-- ==== Sys2Proof/Tests/Slice0.lean ====
section
/-! SUPPORT. The model's own tests.  Expected values are those of 95_test_vectors.md (`V1` to `V63b`) or are read off a
table of 30_encoding.md or 10_state.md; each test names its source.  The last part shows, for every obligation that has
hypotheses, states and operands that meet them. -/

namespace Sys2Proof.Tests

open Sys2Proof.Machine

/-! ### Helpers -/

/-- The state a command leaves. -/
def after (i : Instr) (s : State) : State :=
  match exec i s with
  | .next t => t
  | .fault _ => s
  | .refused _ => s

/-- The answer a command leaves: `rsp_status` and `rsp_result` as numbers. -/
def answer (i : Instr) (s : State) : Option (Nat × Nat) :=
  (after i s).rsp.map fun q => (q.status.code.toNat, q.result.toNat)

/-- The state one step leaves. -/
def stepped (s : State) : State :=
  match step s with
  | .next t => t
  | .fault _ => s
  | .refused _ => s

/-- The answer to a pair of words presented in reset state. -/
def resetAnswer (cmd arg : Word) : Option (Nat × Nat) :=
  (stepped (State.reset.present cmd arg)).rsp.map fun q => (q.status.code.toNat, q.result.toNat)

/-- A state whose SCRATCH holds `l`. -/
def scratched (s : State) (l : List Byte) : State := { s with mem := { s.mem with scratch := l } }

/-- The text of `V30e`, `192.168.0.1`. -/
def addressText : List Byte := [0x31, 0x39, 0x32, 0x2E, 0x31, 0x36, 0x38, 0x2E, 0x30, 0x2E, 0x31]

/-- An IP bank as R151 leaves it, with the two addresses of `V20`. -/
def bank (proto : BitVec 8) : IpBank :=
  { version := 4, ihl := 5, dscp := 0, ecn := 0, totlen := 0, ident := 1, flags := 0, fragoff := 0, ttl := 64,
    proto := proto, hcsum := 0, src := 0xC0A80001, dst := 0x08080808 }

/-- The state before `V20`. -/
def ipState : State := { State.reset with ip := some (bank 6) }

/-- The TCP bank before `V31`. -/
def segment : TcpBank :=
  { sport := 12345, dport := 80, seq := 0x01020304, acknum := 0, hlw := 5, rsvd := 0, ns := 0, cwr := 0, ece := 0,
    urg := 0, ack := 0, psh := 0, rst := 0, syn := 1, fin := 0, window := 8192, tcsum := 0, urgptr := 0, options := 0 }

/-- The state before `V31`. -/
def tcpState : State := { State.reset with tcp := some { ip := bank 6, tcp := segment } }

/-- The state before the build of `V40`. -/
def icmpState : State :=
  { State.reset with
    icmp := some { ip := bank 1, icmp := { icmpType := 8, code := 0, icsum := 0, option := 0x12340001 } }
    mem := { Memory.empty with icmpPay := [0x61, 0x62, 0x63, 0x64] } }

/-- The state before the build of `V47`. -/
def pingState : State :=
  { State.reset with
    ping := some { ip := bank 1, icmp := { icmpType := 8, code := 0, icsum := 0, option := 0xBEEF0000 } }
    mem := { Memory.empty with pingPay := [0x70, 0x69, 0x6E, 0x67, 0x21, 0x20] } }

/-- A TCP state with `OPTIONS` set, which R186 refuses to build. -/
def optionState : State := { State.reset with tcp := some { ip := bank 6, tcp := { segment with options := 5 } } }

/-- A TCP state with `n` zero bytes of payload. -/
def tcpLong (hlw : BitVec 4) (n : Nat) : State :=
  { State.reset with
    tcp := some { ip := bank 6, tcp := { segment with hlw := hlw } }
    mem := { Memory.empty with tcpPay := List.replicate n 0 } }

/-- An ICMP state with `n` zero bytes of payload. -/
def icmpLong (n : Nat) : State := { icmpState with mem := { Memory.empty with icmpPay := List.replicate n 0 } }

/-- A Ping state with `n` zero bytes of payload. -/
def pingLong (n : Nat) : State := { pingState with mem := { Memory.empty with pingPay := List.replicate n 0 } }

theorem tcpLong_length (hlw : BitVec 4) (n : Nat) : (tcpLong hlw n).mem.tcpPay.length = n := List.length_replicate
theorem icmpLong_length (n : Nat) : (icmpLong n).mem.icmpPay.length = n := List.length_replicate
theorem pingLong_length (n : Nat) : (pingLong n).mem.pingPay.length = n := List.length_replicate

/-- Small capacities, to reach a full buffer with few bytes: 15 is the least SCRATCH_CAP of R4. -/
def smallParams : Params := { Params.default with pingDefaultPayload := [0x61, 0x62], scratchCap := 15, payCap := 2 }

/-- SCRATCH full under `smallParams`. -/
def fullState : State :=
  { scratched pingState (List.replicate 15 0x41) with params := smallParams }

/-! ### Parameters (R4) -/

theorem test_default_params_meet_r4 : Params.default.wf := by decide
theorem test_small_params_meet_r4 : smallParams.wf := by decide

/-! ### Well-formedness: ill-formed terms are refused (R36, R86) -/

theorem test_wf_refuses_setpay_ip : Instr.wf (.setPay .ip) = false := by decide
theorem test_wf_refuses_rdf_of_absent_registers :
    Instr.wf (.rdf .ip (.tcp .sport)) = false ∧ Instr.wf (.rdf .icmp (.tcp .seq)) = false ∧
    Instr.wf (.rdf .tcp (.icmp .icmpType)) = false ∧ Instr.wf (.rdf .ip (.icmp .option)) = false := by decide
theorem test_wf_refuses_wrf_of_absent_registers :
    Instr.wf (.wrf .ping (.tcp .sport) 0) = false ∧ Instr.wf (.wrf .tcp (.icmp .code) 0) = false := by decide
theorem test_wf_refuses_wrf_of_read_only_registers :
    Instr.wf (.wrf .ip (.ip .totlen) 5) = false ∧ Instr.wf (.wrf .ip (.ip .ident) 5) = false ∧
    Instr.wf (.wrf .ip (.ip .hcsum) 0) = false ∧ Instr.wf (.wrf .tcp (.ip .proto) 6) = false ∧
    Instr.wf (.wrf .tcp (.tcp .tcsum) 0) = false ∧ Instr.wf (.wrf .icmp (.icmp .icsum) 0) = false ∧
    Instr.wf (.wrf .ping (.icmp .icmpType) 8) = false ∧ Instr.wf (.wrf .ping (.icmp .option) 0) = false := by decide
theorem test_wf_accepts_the_rest :
    Instr.wf (.wrf .ip (.ip .proto) 17) = true ∧ Instr.wf (.wrf .icmp (.icmp .icmpType) 0) = true ∧
    Instr.wf (.rdf .ping (.icmp .icmpType)) = true ∧ Instr.wf (.setPay .icmp) = true := by decide

/-! ### Decoding: every constructor by a word written out from R81, R84, R85, R86 (op, unit, sel, 00; then ARG) -/

theorem test_decode_csum : decode 0x01000000 0 = .ok .csum := by decide
theorem test_decode_construct_ip : decode 0x10000000 6 = .ok (.constructIp 6) := by decide
theorem test_decode_construct_tcp : decode 0x10010000 0x01020304 = .ok (.constructTcp 0x01020304) := by decide
theorem test_decode_construct_icmp : decode 0x10020000 8 = .ok (.constructIcmp 8) := by decide
theorem test_decode_construct_ping : decode 0x10030000 0xBEEF = .ok (.constructPing 0xBEEF) := by decide
theorem test_decode_build_ip : decode 0x11000000 0x14 = .ok (.buildIp 20) := by decide
theorem test_decode_build_tcp : decode 0x11010000 0 = .ok .buildTcp := by decide
theorem test_decode_build_icmp : decode 0x11020000 0 = .ok .buildIcmp := by decide
theorem test_decode_build_ping : decode 0x11030000 0 = .ok .buildPing := by decide
theorem test_decode_setsrc : decode 0x12020000 0 = .ok (.setSrc .icmp) := by decide
theorem test_decode_setdst : decode 0x13030000 0 = .ok (.setDst .ping) := by decide
theorem test_decode_setsport : decode 0x14010000 0x3039 = .ok (.setSport 12345) := by decide
theorem test_decode_setdport : decode 0x15010000 0x50 = .ok (.setDport 80) := by decide
theorem test_decode_setpay : decode 0x16030000 0 = .ok (.setPay .ping) := by decide
theorem test_decode_rdf : decode 0x20024300 0 = .ok (.rdf .icmp (.icmp .option)) := by decide
theorem test_decode_wrf : decode 0x21012D00 1 = .ok (.wrf .tcp (.tcp .syn) 1) := by decide
theorem test_decode_clr : decode 0x30000000 0 = .ok .clr := by decide
theorem test_decode_push : decode 0x31000000 0x141 = .ok (.push 0x141) := by decide
theorem test_decode_ldb : decode 0x32040000 9 = .ok (.ldb .out 9) := by decide
theorem test_decode_getlen : decode 0x33030000 0 = .ok (.getLen .pingPay) := by decide

/-- Each letter of R88, by a row of `V60` and `V61`. -/
theorem test_decode_refusals_by_letter :
    decode 0x02000000 0 = .error .reservedOpcode ∧ decode 0x01000001 0 = .error .reservedBits ∧
    decode 0x10000100 6 = .error .selNotZero ∧ decode 0x01010000 0 = .error .unitNotZero ∧
    decode 0x16000000 0 = .error .reservedUnit ∧ decode 0x20014000 0 = .error .noSuchField ∧
    decode 0x21034000 8 = .error .readOnlyField ∧ decode 0x33000000 1 = .error .argNotZero := by decide

/-- A row's number with `ARG` above `CMD` (log entry 12), and the row's pattern alone. -/
theorem test_decodeTableWord :
    decodeTableWord 64 0x0000000121012D00 = some (.wrf .tcp (.tcp .syn) 1) ∧
    decodeTableWord 32 0x11000000 = some (.buildIp 0) ∧ decodeTableWord 32 0x16000000 = none := by decide

/-- The example of R94. -/
theorem test_assembly_text :
    Instr.assembly (.wrf .tcp (.tcp .syn) 1) = "WRF TCP, SYN, 1" ∧ Instr.assembly .buildTcp = "BUILD.TCP" := by decide

/-! ### One step of each command -/

/-- `V2`. -/
theorem test_csum_v2 :
    answer .csum (scratched State.reset [0x00, 0x01, 0xF2, 0x03, 0xF4, 0xF5, 0xF6, 0xF7]) = some (0, 0x220D) := by decide
/-- `V4`: an odd length is padded at the end. -/
theorem test_csum_v4 : answer .csum (scratched State.reset [0x12, 0x34, 0x56]) = some (0, 0x97CB) := by decide

/-- `V29b`: the operand is not truncated. -/
theorem test_construct_ip_v29b : answer (.constructIp 0x106) State.reset = some (1, 0) := by decide
/-- `V29e`: a second CONSTRUCT starts afresh. -/
theorem test_construct_ip_v29e : (after (.constructIp 1) ipState).readField .ip (.ip .src) = some 0 := by decide
/-- R180: `HLW` is 5 and `SEQ` the operand. -/
theorem test_construct_tcp :
    (after (.constructTcp 0x80000001) State.reset).readField .tcp (.tcp .hlw) = some 5 ∧
    (after (.constructTcp 0x80000001) State.reset).readField .tcp (.tcp .seq) = some 0x80000001 := by decide
/-- `V44b`, `V44c`. -/
theorem test_construct_icmp_v44 :
    answer (.constructIcmp 15) State.reset = some (1, 0) ∧ answer (.constructIcmp 14) State.reset = some (0, 0) := by
  decide
/-- `V50a`, `V50b`. -/
theorem test_construct_ping_v50 :
    answer (.constructPing 0x10000) State.reset = some (4, 0) ∧
    (after (.constructPing 0xFFFF) State.reset).readField .ping (.icmp .option) = some 0xFFFF0000 := by decide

▶ [TASK OBJECTIVE]: All that belongs in the answer is the run of lines above from the line containing "Instr.wf (.wrf .ip (.ip .totlen)" through the line containing "theorem test_decode_construct_icmp : decode", exactly as written.

▶ [OUTPUT]:
    Instr.wf (.wrf .ip (.ip .totlen) 5) = false ∧ Instr.wf (.wrf .ip (.ip .ident) 5) = false ∧
    Instr.wf (.wrf .ip (.ip .hcsum) 0) = false ∧ Instr.wf (.wrf .tcp (.ip .proto) 6) = false ∧
    Instr.wf (.wrf .tcp (.tcp .tcsum) 0) = false ∧ Instr.wf (.wrf .icmp (.icmp .icsum) 0) = false ∧
    Instr.wf (.wrf .ping (.icmp .icmpType) 8) = false ∧ Instr.wf (.wrf .ping (.icmp .option) 0) = false := by decide
theorem test_wf_accepts_the_rest :
    Instr.wf (.wrf .ip (.ip .proto) 17) = true ∧ Instr.wf (.wrf .icmp (.icmp .icmpType) 0) = true ∧
    Instr.wf (.rdf .ping (.icmp .icmpType)) = true ∧ Instr.wf (.setPay .icmp) = true := by decide

/-! ### Decoding: every constructor by a word written out from R81, R84, R85, R86 (op, unit, sel, 00; then ARG) -/

theorem test_decode_csum : decode 0x01000000 0 = .ok .csum := by decide
theorem test_decode_construct_ip : decode 0x10000000 6 = .ok (.constructIp 6) := by decide
theorem test_decode_construct_tcp : decode 0x10010000 0x01020304 = .ok (.constructTcp 0x01020304) := by decide
theorem test_decode_construct_icmp : decode 0x10020000 8 = .ok (.constructIcmp 8) := by decide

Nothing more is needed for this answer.